ANALYSES

Tensions dans la péninsule coréenne : climat d’avant-guerre ou propagande ?

Interview
2 avril 2013
Le point de vue de Pascal Boniface
Les tensions entre la Corée du Nord, d’une part, et la Corée du Sud et les Etats-Unis, d’autre part, s’intensifient depuis quelques semaines. Quel est le but de Kim Jong-un ?
Le but principal de Kim Jong-un est de renforcer son pouvoir sur le plan personnel mais aussi au niveau interne : tout nouveau dirigeant, très jeune de surcroît, sa légitimité au sein du pays n’est peut-être pas suffisamment établie. Même si de l’extérieur, les images de menaces sur le territoire américain peuvent faire sourire, voire rire, celles-ci n’amusent personne en Corée du Nord car elles peuvent paraître crédibles, les Nord-Coréens n’ayant aucune autre information extérieure. Le but de l’opération pour Kim Jong-un est certainement de montrer, non pas au monde extérieur mais à sa population, qu’il s’est lancé dans un bras de fer avec les Etats-Unis et qu’il en est sorti victorieux puisque les forces impérialistes, face à la puissance de la Corée du Nord, n’ont pas osé procéder à l’attaque qu’elles avaient préparée.

Au-delà de la propagande, est-on réellement à l’abri d’un incident qui pourrait déclencher une guerre ?
Bien sûr, on n’est jamais certain qu’une guerre ne puisse éclater et l’Histoire est pleine de dérapages qui n’ont pas été contrôlés ou de provocations qui ont débouché sur des catastrophes non souhaitées. Ceci étant, l’objectif des dirigeants nord-coréens est de se maintenir au pouvoir et ils savent très bien qu’une guerre de grande ampleur contre les Etats-Unis ou même la Corée du Sud, quels que soient les dégâts qu’ils puissent leur infliger (aucun, dans le cas des Etats-Unis, puisqu’ils n’en ont pas les moyens), signifierait la fin du régime. Donc, d’un point de vue très rationnel, les dirigeants nord-coréens font de la provocation pour consolider leur pouvoir et non pas pour le perdre. Quant à la rationalité des dirigeants nord-coréens, il ne faut pas confondre celle-ci avec la différence de valeurs. On peut penser qu’un régime, qui a autant échoué et dont les dirigeants parviennent à se maintenir au pouvoir, n’est pas dénué de toute rationalité, même si ce type de rationalité n’est pas partagé par tout le monde.

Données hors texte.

/-- Major 0x21 by its minor (R219, R220). -/
def decodeMajor21 (w : Nat) : Decoded :=
  match fld w 0 3 with
  | 0 => checked true (.vdiv (.ofNat 3 (fld w 28 3)) (.ofNat 5 (fld w 17 5)) (.ofNat 5 (fld w 12 5)) (.ofNat 5 (fld w 7 5)) (.ofNat 3 (fld w 4 3)) (.ofNat 1 (fld w 3 1))) 4
  | 1 => checked (fld w 7 5 == 0) (.vsqrt (.ofNat 3 (fld w 28 3)) (.ofNat 5 (fld w 17 5)) (.ofNat 5 (fld w 12 5)) (.ofNat 3 (fld w 4 3)) (.ofNat 1 (fld w 3 1))) 4
  | 2 => checked (fld w 7 5 == 0) (.vexp2 (.ofNat 3 (fld w 28 3)) (.ofNat 5 (fld w 17 5)) (.ofNat 5 (fld w 12 5)) (.ofNat 3 (fld w 4 3)) (.ofNat 1 (fld w 3 1))) 4
  | 3 => checked (fld w 7 5 == 0) (.vlog2 (.ofNat 3 (fld w 28 3)) (.ofNat 5 (fld w 17 5)) (.ofNat 5 (fld w 12 5)) (.ofNat 3 (fld w 4 3)) (.ofNat 1 (fld w 3 1))) 4
  | 4 => checked (fld w 7 5 == 0) (.vrcpe (.ofNat 3 (fld w 28 3)) (.ofNat 5 (fld w 17 5)) (.ofNat 5 (fld w 12 5)) (.ofNat 3 (fld w 4 3)) (.ofNat 1 (fld w 3 1))) 4
  | 5 => checked (fld w 7 5 == 0) (.vrsqe (.ofNat 3 (fld w 28 3)) (.ofNat 5 (fld w 17 5)) (.ofNat 5 (fld w 12 5)) (.ofNat 3 (fld w 4 3)) (.ofNat 1 (fld w 3 1))) 4
  | 6 => checked (fld w 7 5 == 0) (.vabs (.ofNat 3 (fld w 28 3)) (.ofNat 5 (fld w 17 5)) (.ofNat 5 (fld w 12 5)) (.ofNat 3 (fld w 4 3)) (.ofNat 1 (fld w 3 1))) 4
  | 7 => checked (fld w 7 5 == 0) (.vneg (.ofNat 3 (fld w 28 3)) (.ofNat 5 (fld w 17 5)) (.ofNat 5 (fld w 12 5)) (.ofNat 3 (fld w 4 3)) (.ofNat 1 (fld w 3 1))) 4
  | _ => .illegal

/-- Major 0x22 by its minor (R219, R220). -/
def decodeMajor22 (w : Nat) : Decoded :=
  match fld w 0 3 with
  | 0 => checked (fld w 20 2 == 0) (.vcmpeq (.ofNat 3 (fld w 28 3)) (.ofNat 3 (fld w 17 3)) (.ofNat 5 (fld w 12 5)) (.ofNat 5 (fld w 7 5)) (.ofNat 3 (fld w 4 3)) (.ofNat 1 (fld w 3 1))) 4
  | 1 => checked (fld w 20 2 == 0) (.vcmpne (.ofNat 3 (fld w 28 3)) (.ofNat 3 (fld w 17 3)) (.ofNat 5 (fld w 12 5)) (.ofNat 5 (fld w 7 5)) (.ofNat 3 (fld w 4 3)) (.ofNat 1 (fld w 3 1))) 4
  | 2 => checked (fld w 20 2 == 0) (.vcmplt (.ofNat 3 (fld w 28 3)) (.ofNat 3 (fld w 17 3)) (.ofNat 5 (fld w 12 5)) (.ofNat 5 (fld w 7 5)) (.ofNat 3 (fld w 4 3)) (.ofNat 1 (fld w 3 1))) 4
  | 3 => checked (fld w 20 2 == 0) (.vcmple (.ofNat 3 (fld w 28 3)) (.ofNat 3 (fld w 17 3)) (.ofNat 5 (fld w 12 5)) (.ofNat 5 (fld w 7 5)) (.ofNat 3 (fld w 4 3)) (.ofNat 1 (fld w 3 1))) 4
  | 4 => checked (fld w 20 2 == 0) (.vcmpun (.ofNat 3 (fld w 28 3)) (.ofNat 3 (fld w 17 3)) (.ofNat 5 (fld w 12 5)) (.ofNat 5 (fld w 7 5)) (.ofNat 3 (fld w 4 3)) (.ofNat 1 (fld w 3 1))) 4
  | 5 => checked (fld w 3 1 == 0) (.vsel (.ofNat 3 (fld w 28 3)) (.ofNat 5 (fld w 17 5)) (.ofNat 5 (fld w 12 5)) (.ofNat 5 (fld w 7 5)) (.ofNat 3 (fld w 4 3))) 4
  | 6 => checked true (.vcpsgn (.ofNat 3 (fld w 28 3)) (.ofNat 5 (fld w 17 5)) (.ofNat 5 (fld w 12 5)) (.ofNat 5 (fld w 7 5)) (.ofNat 3 (fld w 4 3)) (.ofNat 1 (fld w 3 1))) 4
  | 7 => checked (fld w 7 5 == 0) (.vrint (.ofNat 3 (fld w 28 3)) (.ofNat 5 (fld w 17 5)) (.ofNat 5 (fld w 12 5)) (.ofNat 3 (fld w 4 3)) (.ofNat 1 (fld w 3 1))) 4
  | _ => .illegal

/-- Major 0x23 by its minor (R219, R220). -/
def decodeMajor23 (w : Nat) : Decoded :=
  match fld w 0 3 with
  | 0 => checked true (.viadd (.ofNat 3 (fld w 28 3)) (.ofNat 5 (fld w 17 5)) (.ofNat 5 (fld w 12 5)) (.ofNat 5 (fld w 7 5)) (.ofNat 3 (fld w 4 3)) (.ofNat 1 (fld w 3 1))) 4
  | 1 => checked true (.visub (.ofNat 3 (fld w 28 3)) (.ofNat 5 (fld w 17 5)) (.ofNat 5 (fld w 12 5)) (.ofNat 5 (fld w 7 5)) (.ofNat 3 (fld w 4 3)) (.ofNat 1 (fld w 3 1))) 4
  | 2 => checked true (.vimul (.ofNat 3 (fld w 28 3)) (.ofNat 5 (fld w 17 5)) (.ofNat 5 (fld w 12 5)) (.ofNat 5 (fld w 7 5)) (.ofNat 3 (fld w 4 3)) (.ofNat 1 (fld w 3 1))) 4
  | 3 => checked true (.vimin (.ofNat 3 (fld w 28 3)) (.ofNat 5 (fld w 17 5)) (.ofNat 5 (fld w 12 5)) (.ofNat 5 (fld w 7 5)) (.ofNat 3 (fld w 4 3)) (.ofNat 1 (fld w 3 1))) 4
  | 4 => checked true (.vimax (.ofNat 3 (fld w 28 3)) (.ofNat 5 (fld w 17 5)) (.ofNat 5 (fld w 12 5)) (.ofNat 5 (fld w 7 5)) (.ofNat 3 (fld w 4 3)) (.ofNat 1 (fld w 3 1))) 4
  | 5 => checked true (.viminu (.ofNat 3 (fld w 28 3)) (.ofNat 5 (fld w 17 5)) (.ofNat 5 (fld w 12 5)) (.ofNat 5 (fld w 7 5)) (.ofNat 3 (fld w 4 3)) (.ofNat 1 (fld w 3 1))) 4
  | 6 => checked true (.vimaxu (.ofNat 3 (fld w 28 3)) (.ofNat 5 (fld w 17 5)) (.ofNat 5 (fld w 12 5)) (.ofNat 5 (fld w 7 5)) (.ofNat 3 (fld w 4 3)) (.ofNat 1 (fld w 3 1))) 4
  | 7 => checked (fld w 7 5 == 0) (.viabs (.ofNat 3 (fld w 28 3)) (.ofNat 5 (fld w 17 5)) (.ofNat 5 (fld w 12 5)) (.ofNat 3 (fld w 4 3)) (.ofNat 1 (fld w 3 1))) 4
  | _ => .illegal
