-- ==== Sys2Proof/Machine/Latency.lean ====
section
/-! DEFINITION. The registers that an instruction reads, for the stall count check (R205, R208) and for uncorrectable
errors in registers (R355). A write that merges under a predicate is no read of its destination (log entry 31). -/

namespace Sys2Proof

open Machine

/-- The registers that an instruction reads, by the keys of Machine.keyG to Machine.keyB; an event reads none. -/
def Instr.uses : Instr → List Nat
  | .add _ _ a b | .sub _ _ a b | .and _ _ a b | .or _ _ a b | .xor _ _ a b | .andn _ _ a b | .sll _ _ a b | .srl _ _ a b
  | .sra _ _ a b | .rol _ _ a b | .ror _ _ a b | .slt _ _ a b | .sltu _ _ a b | .seq _ _ a b | .min _ _ a b | .max _ _ a b
  | .minu _ _ a b | .maxu _ _ a b | .mul _ _ a b | .mulh _ _ a b | .mulhu _ _ a b | .div _ _ a b | .divu _ _ a b
  | .rem _ _ a b | .remu _ _ a b | .bext _ _ a b | .sext _ _ a b | .start _ _ a b | .setpri _ a b | .recvany _ _ a b
  | .recvanyT _ _ a b | .ldxb _ _ a b | .ldxbu _ _ a b | .ldxh _ _ a b | .ldxhu _ _ a b | .ldxw _ _ a b | .ldxwu _ _ a b
  | .ldxd _ _ a b | .gldb _ _ a b | .gldh _ _ a b | .gldw _ _ a b | .gldd _ _ a b | .spmk _ _ a b | .iflush _ a b
  | .ard _ _ a b | .zwatch _ _ a b | .xrd _ _ a b | .xinv _ a b => [keyG a.toNat, keyG b.toNat]
  | .clz _ _ a | .ctz _ _ a | .popc _ _ a | .bswap _ _ a | .addi _ _ a _ | .andi _ _ a _ | .ori _ _ a _ | .xori _ _ a _
  | .slti _ _ a _ | .slli _ _ a _ | .srli _ _ a _ | .srai _ _ a _ | .rori _ _ a _ | .lih _ _ a _ | .ldcx _ _ a _
  | .addc _ _ a _ | .beqz _ a _ | .bnez _ a _ | .bltz _ a _ | .bgez _ a _ | .bgtz _ a _ | .blez _ a _ | .jr _ a | .callr _ a
  | .park _ _ a | .chmset _ _ a | .chmclr _ _ a | .qwr _ _ a | .ewr _ _ a | .wrs _ a _ | .ldb _ _ a _ | .ldbu _ _ a _
  | .ldh _ _ a _ | .ldhu _ _ a _ | .ldw _ _ a _ | .ldwu _ _ a _ | .ldd _ _ a _ | .bpset _ _ a | .sptst _ _ a | .spcst _ _ a _
  | .pmov _ _ a | .rand _ _ a | .oclm _ _ a | .orel _ a | .arel _ a | .tsopen _ _ a _ | .tsclose _ _ a _ | .tdrain _ a _
  | .migrate _ _ a | .tret _ a | .eresume _ a | .eabort _ a | .cMv _ a | .cLd _ a | .cJr a => [keyG a.toNat]
  | .bins _ d a b | .stxb _ d a b | .stxh _ d a b | .stxw _ d a b | .stxd _ d a b | .gstb _ d a b | .gsth _ d a b
  | .gstw _ d a b | .gstd _ d a b | .send _ d a b _ | .sendhost _ d a b _ | .rfadd _ d a b _ | .tskip _ d a b _
  | .halo _ d a b _ | .aaddW _ d a b _ | .aaddfW _ d a b _ | .asminW _ d a b _ | .asminfW _ d a b _ | .asmaxW _ d a b _
  | .asmaxfW _ d a b _ | .auminW _ d a b _ | .auminfW _ d a b _ | .aumaxW _ d a b _ | .aumaxfW _ d a b _ | .aandW _ d a b _
  | .aandfW _ d a b _ | .aorW _ d a b _ | .aorfW _ d a b _ | .axorW _ d a b _ | .axorfW _ d a b _ | .aswapW _ d a b _
  | .aaddD _ d a b _ | .aaddfD _ d a b _ | .asminD _ d a b _ | .asminfD _ d a b _ | .asmaxD _ d a b _ | .asmaxfD _ d a b _
  | .auminD _ d a b _ | .auminfD _ d a b _ | .aumaxD _ d a b _ | .aumaxfD _ d a b _ | .aandD _ d a b _ | .aandfD _ d a b _
  | .aorD _ d a b _ | .aorfD _ d a b _ | .axorD _ d a b _ | .axorfD _ d a b _ | .aswapD _ d a b _ | .xwr _ d a b
    => [keyG d.toNat, keyG a.toNat, keyG b.toNat]
  | .adpc _ _ _ | .ldc _ _ _ | .eldc _ _ _ | .vldc _ _ _ | .br _ _ | .call _ _ | .exit _ | .yield _ | .qrd _ _ _ | .rds _ _ _
  | .copyGo _ _ | .pfx _ _ _ _ _ _ _ | .nop _ _ | .stsync _ _ | .arrive _ _ | .wait _ _ _ | .arvdrop _ _ | .fence _ _
  | .fenceAcq _ _ | .fenceRel _ _ | .fenceSc _ _ | .genend _ | .genq _ _ _ | .cLi _ _ | .cJ _ | .cExit | .cHint _
  | .launchRecord _ | .wakeArrival _ | .selection _ | .messageArrival _ | .heldMessagePlacement _ _ | .corePartEnd _
  | .completionReport _ | .launchCompletion _ _ | .rectangleRelease _ _ | .stopCmd _ | .resumeCmd _ | .launchResumption _ _
  | .endCmd _ | .commandMalformed _ | .transactionCompletion _ | .replyArrival _ | .retryResend _ | .putAtTarget _
  | .atomicAtHome _ | .fpUpdateAtHome _ | .ticketedUpdateArrival _ | .copyBlockWrite _ _ | .copyCompletion _ _
  | .haloArrival _ | .haloAcknowledgement _ | .arbitrationRound _ _ | .exhaustionNotice _ | .congestionNotice _ _
  | .retransmission _ | .sutrePacketArrival _ _ | .accumulatorFlush _ _ | .flushMerge _ | .barrierPhaseCompletion _ _ _
  | .deadlock _ _ | .generationBoundary _ | .generationResumption _ | .immigrantBatch _ | .trapEntry _ | .hostWake _
  | .pageWalk _ _ | .invalidatePage _ | .invalidateAsid _ | .invalidateMalformed _ | .portRetryExhausted _ _ | .packageLost _
  | .meshLinkError _ _ | .machineCheck _ | .coreHalt _ | .haltRelease _ | .matrixEnginePowerDown _ | .matrixEngineReady _
  | .packageReset | .unitStart | .recoveryLoad | .attestation | .mailboxUnknownCommand | .hsemRead _ | .hsemWrite _ _ _
  | .hostLinkReset _ | .dstopWrite _ _ | .debugStop _ | .drelWrite _ _ | .recordHomeOperation _ | .sequencePartQuery _
  | .fenceScOrderFixed _ _ | .partitionDescriptorWrite _ _ => []
  | .bpany _ a _ | .bpnone _ a _ | .pnot _ _ a | .pget _ _ a | .pcnt _ _ a | .pfirst _ _ a => [keyP a.toNat]
  | .ret _ => [keyG 31]
  | .erd _ _ a => [keyE a.toNat]
  | .stb _ d a _ | .sth _ d a _ | .stw _ d a _ | .std _ d a _ | .cAdd d a | .cSub d a | .cAnd d a | .cOr d a | .cXor d a
  | .cSd d a => [keyG d.toNat, keyG a.toNat]
  | .bld _ _ n b => [keyB n.toNat, keyG b.toNat]
  | .bst _ d n b => [keyG d.toNat, keyB n.toNat, keyG b.toNat]
  | .bldI _ _ n _ | .bprd _ _ n => [keyB n.toNat]
  | .bstI _ d n _ => [keyG d.toNat, keyB n.toNat]
  | .bpadd _ n a => [keyB n.toNat, keyG a.toNat]
  | .vld _ _ a p _ | .vbcast _ _ a p _ | .vrand _ _ a p _ => [keyG a.toNat, keyP p.toNat]
  | .vst _ d a p => [keyV d.toNat, keyG a.toNat, keyP p.toNat]
  | .vlds _ _ a b p _ | .dmask _ _ a b p _ => [keyG a.toNat, keyG b.toNat, keyP p.toNat]
  | .vsts _ d a b p => [keyV d.toNat, keyG a.toNat, keyG b.toNat, keyP p.toNat]
  | .vldg _ _ a b p _ => [keyG a.toNat, keyV b.toNat, keyP p.toNat]
  | .vstsc _ d a b p => [keyV d.toNat, keyG a.toNat, keyV b.toNat, keyP p.toNat]
  | .vadd _ _ a b p _ | .vsub _ _ a b p _ | .vmul _ _ a b p _ | .vmin _ _ a b p _ | .vmax _ _ a b p _ | .vdiv _ _ a b p _
  | .vcmpeq _ _ a b p _ | .vcmpne _ _ a b p _ | .vcmplt _ _ a b p _ | .vcmple _ _ a b p _ | .vcmpun _ _ a b p _
  | .vsel _ _ a b p | .vcpsgn _ _ a b p _ | .viadd _ _ a b p _ | .visub _ _ a b p _ | .vimul _ _ a b p _ | .vimin _ _ a b p _
  | .vimax _ _ a b p _ | .viminu _ _ a b p _ | .vimaxu _ _ a b p _ | .vand _ _ a b p _ | .vor _ _ a b p _ | .vxor _ _ a b p _
  | .vandn _ _ a b p _ | .vshl _ _ a b p _ | .vshr _ _ a b p _ | .vsar _ _ a b p _ | .viaddsat _ _ a b p _
  | .vicmpeq _ _ a b p _ | .vicmpne _ _ a b p _ | .vicmplt _ _ a b p _ | .vicmpltu _ _ a b p _ | .vicmple _ _ a b p _
  | .vicmpleu _ _ a b p _ | .vimulh _ _ a b p _ | .vimulhu _ _ a b p _ | .vperm _ _ a b p _ | .vzip _ _ a b p _
  | .vunzip _ _ a b p _ => [keyV a.toNat, keyV b.toNat, keyP p.toNat]
  | .vfma _ d a b p _ | .vfms _ d a b p _ | .vfnma _ d a b p _ => [keyV d.toNat, keyV a.toNat, keyV b.toNat, keyP p.toNat]
  | .vsqrt _ _ a p _ | .vexp2 _ _ a p _ | .vlog2 _ _ a p _ | .vrcpe _ _ a p _ | .vrsqe _ _ a p _ | .vabs _ _ a p _
  | .vneg _ _ a p _ | .vrint _ _ a p _ | .viabs _ _ a p _ | .vredadd _ _ a p | .vredmax _ _ a p | .vredmin _ _ a p
  | .viredadd _ _ a p | .viredmax _ _ a p | .viredmin _ _ a p | .vredand _ _ a p | .vredor _ _ a p | .vcvt _ _ a p _
  | .vcvtfi _ _ a p _ | .vcvtif _ _ a p _ | .vnarrow _ _ a p _ | .vwiden _ _ a p _ | .vmov _ _ a p _
    => [keyV a.toNat, keyP p.toNat]
  | .vslideup _ _ a b p _ | .vslidedn _ _ a b p _ => [keyV a.toNat, keyG b.toNat, keyP p.toNat]
  | .vext _ _ a b => [keyV a.toNat, keyG b.toNat]
  | .vins _ d a b => [keyV d.toNat, keyG a.toNat, keyG b.toNat]
  | .pand _ _ a b | .por _ _ a b | .pxor _ _ a b | .pandn _ _ a b => [keyP a.toNat, keyP b.toNat]
  | .qnt _ _ a e | .qntb _ _ a e | .dqnt _ _ a e => [keyV a.toNat, keyE e.toNat]
  | .strd _ _ e | .stclr _ e | .stfrz _ e | .mmaZ _ _ _ _ e => [keyE e.toNat]
  | .vstS _ d a e => [keyV d.toNat, keyG a.toNat, keyE e.toNat]
  | .vstsS _ d a b e => [keyV d.toNat, keyG a.toNat, keyG b.toNat, keyE e.toNat]
  | .vstscS _ d a b e => [keyV d.toNat, keyG a.toNat, keyV b.toNat, keyE e.toNat]
  | .old _ _ a b e => [keyG a.toNat, keyG b.toNat, keyE e.toNat]
  | .mma _ d _ _ e => [keyG d.toNat, keyE e.toNat]
  | .asto _ d a b e => [keyG d.toNat, keyG a.toNat, keyG b.toNat, keyE e.toNat]
  | .put _ d a b _ | .rfaddT _ d a b _ | .acasW _ d a b _ | .acasD _ d a b _
    => [keyG d.toNat, keyG a.toNat, keyG b.toNat, keyG (b+1).toNat]
  | .vfaddT _ d a b _ => [keyG d.toNat, keyG (d+1).toNat, keyG a.toNat, keyV b.toNat]
  | .cAddi d _ | .cSlli d _ | .cSrli d _ | .cSrai d _ | .cBeqz d _ | .cBnez d _ => [keyG d.toNat]

namespace Machine

/-- The registers that i reads in this state: a stat-tracked store also reads the predicate that its tensor operand names
(R286, R296). -/
def State.usesOf (s : State) (i : Instr) : List Nat :=
  match i with
  | .vstS _ _ _ e | .vstsS _ _ _ _ e | .vstscS _ _ _ _ e => keyP (tPg (s.readE e)).toNat :: i.uses
  | _ => i.uses

/-- A register that i reads does not satisfy the latency rule at the issuing context (R205); g0 and p0 hold no result. -/
def State.tooEarly (s : State) (i : Instr) : Bool :=
  (s.usesOf i).any fun k => k != keyG 0 && k != keyP 0 && decide (s.cx.clock < SMap.get 0 s.cx.ready k)

/-- R208: STAT.SCHK is 1 and a consumer issues too early. -/
def State.stallShort (s : State) (i : Instr) : Bool := wbit s.cx.stat 13 && s.tooEarly i

/-- The doublewords that n elements of w bits from element j on lie in. -/
def elementDws (w j n : Nat) : List Nat := if n = 0 then [] else span (j * w / 64) (ceilDiv ((j + n) * w) 64 - j * w / 64)

/-- The doublewords that a conversion of elements of x to elements of y reads: those of the elements that it converts (R280, R281). -/
def convertedDws (x y : Nat) : List Nat := elementDws x 0 (2048 / max x y)

/-- The vector registers of which i reads a part only, with the doublewords that it reads: one element, 64 bytes, the elements that a
permutation moves or a conversion takes, whether active or not (R278, R280, R281, R317). -/
def State.readsPart (s : State) : Instr → List (Nat × List Nat)
  | .vext _ _ a b => (s.dataWidth.map fun w => (keyV a.toNat, elementDws w ((s.readG b).toNat % (2048 / w)) 1)).toList
  | .vfaddT _ _ _ b _ => [(keyV b.toNat, List.range 8)]
  | .vzip _ _ a b _ _ => [(keyV a.toNat, List.range 16), (keyV b.toNat, List.range 16)]
  | .vslideup _ _ a b _ _ => (s.dataWidth.map fun w => (keyV a.toNat, elementDws w 0 (2048 / w - (s.readG b).toNat))).toList
  | .vslidedn _ _ a b _ _ => (s.dataWidth.map fun w =>
      (keyV a.toNat, elementDws w (s.readG b).toNat (2048 / w - (s.readG b).toNat))).toList
  | .vperm _ _ a b _ _ => if a = b then [] else (s.dataWidth.map fun w =>
      (keyV a.toNat, (List.range (2048 / w)).map fun i => lane w (s.readV b).toNat i % (2048 / w) * w / 64)).toList
  | .vwiden _ _ a _ _ => (s.intWidth.map fun w => (keyV a.toNat, convertedDws w (2 * w))).toList
  | .vcvt _ _ a _ _ => ((fltTy s.fmt1).bind fun x => (fltTy (s.cx.f2.getD 2)).map fun y => (keyV a.toNat, convertedDws x.bits y.bits)).toList
  | .vcvtfi _ _ a _ _ => ((fltTy s.fmt1).bind fun x => (s.intTy s.cx.f2).map fun y => (keyV a.toNat, convertedDws x.bits y.bits)).toList
  | .vcvtif _ _ a _ _ => ((s.intTy s.cx.f1).bind fun x => (fltTy (s.cx.f2.getD s.vf)).map fun y =>
      (keyV a.toNat, convertedDws x.bits y.bits)).toList
  | _ => []

/-- A register doubleword that i reads holds an uncorrectable error (R355). -/
def State.readsBad (s : State) (i : Instr) : Bool := s.cx.bad.any fun e =>
  (s.usesOf i).contains (e / 32) && ((s.readsPart i).find? fun r => r.1 == e / 32).all fun r => r.2.contains (e % 32)

end Machine

end Sys2Proof
end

Après l’embellie du début des années 2000, les rapports entre les deux Corées semblent au plus mal. Peut-on imaginer une normalisation des relations après cette période de tensions ?
Le fait est que la politique de Sunshine Policy , lancée par Kim Dae-jung (Président de la Corée du Sud de 1998 à 2003), après avoir été très prometteuse – les deux Corées avaient même signé un accord de désarmement nucléaire en 2007 – a pris fin, d’une part, parce que les Nord- Coréens ont effectivement très souvent soufflé le chaud et le froid et, d’autre part, parce qu’après 2008 et l’élection de Lee Myung-bak à la présidence, celui-ci a décidé de rompre les relations et d’avoir une ligne plus dure à l’égard de la Corée du Nord. On peut imaginer que l’on reste à ce stade où les provocations sont suivies par des périodes d’accalmie. Mais assisterons-nous un jour à un soft landing du régime nord-coréen ? Le problème est que celui-ci représente le dernier régime totalitaire de la planète et que les dirigeants nord-coréens craignent que la moindre ouverture, même la plus légère, ne l’entraine dans un mouvement qu’ils ne contrôleraient plus et, qu’à terme, ils ne perdent le pouvoir. C’est pour cela que les dirigeants nord-coréens sont plus tentés de maintenir le régime actuel, quelles que soient les souffrances que cela impose à la population, pour rester au pouvoir.